Introduction
On 12 November 2025, the Federal Court delivered an important judgment that brings much-needed clarity to the powers, responsibilities, and protections available to liquidators acting under the Companies Act 2016 (“CA 2016”).
The decision provides authoritative guidance on what constitutes “costs and expenses of winding up” under section 527(1)(a), and on the high threshold applicable to efforts to remove or sue a liquidator.
Brief background
London Biscuits Berhad (“LBB”) was ordered to be wound up in January 2020. Its liquidator, Lim San Peen (“LSP”), obtained Court sanction to carry on LBB’s business for the purpose of achieving a beneficial winding up.
To preserve value and facilitate a going-concern sale, LSP retained key employees to complete customer orders, maintain operations, and safeguard LBB’s goodwill.

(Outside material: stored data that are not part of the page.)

-- ==== Sys2Proof/Machine/Control.lean ====
section
/-! DEFINITION. Control transfer (spec/45_control.md R450 to R463). A meaning runs with pc past the instruction, which is the
address a CALL or RST pushes and a JR counts from. No flag is written (R459). -/

namespace Sys2Proof.Machine

/-- `JP nn` and a taken `JP cc, nn` (R450, R451). -/
def State.jump (s : State) (target : Word) : State := { s with pc := target }

/-- `CALL nn`, a taken `CALL cc, nn` and `RST t`: push the address of the next instruction, then jump (R455, R456, R463). -/
def State.call (s : State) (target : Word) : State := (s.push16 s.pc).jump target

/-- `RET` and a taken `RET cc` (R457, R458). -/
def State.ret (s : State) : State := s.pop16.jump s.popped

/-- A conditional transfer: taken, it costs the larger count; not taken, it writes nothing (R459). -/
def branch (cc : Cond) (taken : State → State) (costTaken costNot : Nat) (s : State) : Result :=
  .next (if s.cond cc then (taken s).spend costTaken else s.spend costNot)

/-- `JP cc, nn` (R451). -/
def jpCond (cc : Cond) (nn : Word) (s : State) : Result := branch cc (fun s => s.jump nn) 16 12 s

/-- `JR cc, e` (R454). -/
def jrCond (cc : Cond) (e : Byte) (s : State) : Result := branch cc (fun s => s.jump (s.pc + sext e)) 12 8 s

/-- `CALL cc, nn` (R456). -/
def callCond (cc : Cond) (nn : Word) (s : State) : Result := branch cc (fun s => s.call nn) 24 12 s

/-- `RET cc` (R458). -/
def retCond (cc : Cond) (s : State) : Result := branch cc State.ret 20 8 s

/-- `RST t` (R463): the target is `y * 8`. -/
def rst (y : BitVec 3) (s : State) : Result := .next ((s.call (BitVec.ofNat 16 (8 * y.toNat))).spend 16)

/-- `JR e` (R453): the displacement counts from the next instruction. -/
def execJr_e (e : Byte) (s : State) : Result := .next ((s.jump (s.pc + sext e)).spend 12)

/-- `JR NZ,e` (R454). -/
def execJr_NZ_e (e : Byte) (s : State) : Result := jrCond .nz e s

/-- `JR Z,e` (R454). -/
def execJr_Z_e (e : Byte) (s : State) : Result := jrCond .z e s

/-- `JR NC,e` (R454). -/
def execJr_NC_e (e : Byte) (s : State) : Result := jrCond .nc e s

/-- `JR C,e` (R454). -/
def execJr_C_e (e : Byte) (s : State) : Result := jrCond .c e s

/-- `RET NZ` (R458). -/
def execRet_NZ (s : State) : Result := retCond .nz s

/-- `JP NZ,nn` (R451). -/
def execJp_NZ_nn (nn : Word) (s : State) : Result := jpCond .nz nn s

/-- `JP nn` (R450). -/
def execJp_nn (nn : Word) (s : State) : Result := .next ((s.jump nn).spend 16)

/-- `CALL NZ,nn` (R456). -/
def execCall_NZ_nn (nn : Word) (s : State) : Result := callCond .nz nn s

/-- `RST 00H` (R463). -/
def execRst_00H (s : State) : Result := rst 0 s

/-- `RET Z` (R458). -/
def execRet_Z (s : State) : Result := retCond .z s

/-- `RET` (R457). -/
def execRet (s : State) : Result := .next (s.ret.spend 16)

/-- `JP Z,nn` (R451). -/
def execJp_Z_nn (nn : Word) (s : State) : Result := jpCond .z nn s

/-- `CALL Z,nn` (R456). -/
def execCall_Z_nn (nn : Word) (s : State) : Result := callCond .z nn s

/-- `CALL nn` (R455). -/
def execCall_nn (nn : Word) (s : State) : Result := .next ((s.call nn).spend 24)

/-- `RST 08H` (R463). -/
def execRst_08H (s : State) : Result := rst 1 s

/-- `RET NC` (R458). -/
def execRet_NC (s : State) : Result := retCond .nc s

/-- `JP NC,nn` (R451). -/
def execJp_NC_nn (nn : Word) (s : State) : Result := jpCond .nc nn s

/-- `CALL NC,nn` (R456). -/
def execCall_NC_nn (nn : Word) (s : State) : Result := callCond .nc nn s

/-- `RST 10H` (R463). -/
def execRst_10H (s : State) : Result := rst 2 s

/-- `RET C` (R458). -/
def execRet_C (s : State) : Result := retCond .c s

/-- `RETI` (R462): IME is set in the same step. -/
def execReti (s : State) : Result := .next (s.returnFromInterrupt.spend 16)

/-- `JP C,nn` (R451). -/
def execJp_C_nn (nn : Word) (s : State) : Result := jpCond .c nn s

/-- `CALL C,nn` (R456). -/
def execCall_C_nn (nn : Word) (s : State) : Result := callCond .c nn s

/-- `RST 18H` (R463). -/
def execRst_18H (s : State) : Result := rst 3 s

/-- `RST 20H` (R463). -/
def execRst_20H (s : State) : Result := rst 4 s

/-- `JP HL` (R452): the value of HL, with no memory read. -/
def execJp_HL (s : State) : Result := .next ((s.jump s.hl).spend 4)

/-- `RST 28H` (R463). -/
def execRst_28H (s : State) : Result := rst 5 s

/-- `RST 30H` (R463). -/
def execRst_30H (s : State) : Result := rst 6 s

/-- `RST 38H` (R463). -/
def execRst_38H (s : State) : Result := rst 7 s

end Sys2Proof.Machine
end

Upon completion of the sale process, the employees’ termination benefits and indemnity in lieu of notice were paid ahead of unsecured creditors.
An unsecured creditor challenged the payments and sought LSP’s removal. The High Court upheld LSP’s decisions and granted his discharge, but the Court of Appeal reversed parts of that decision, holding that the payments were not entitled to priority and removing LSP from office.
The matter proceeded to the Federal Court, which addressed three leave questions concerning section 527 and a liquidator’s liability for alleged irregular payments.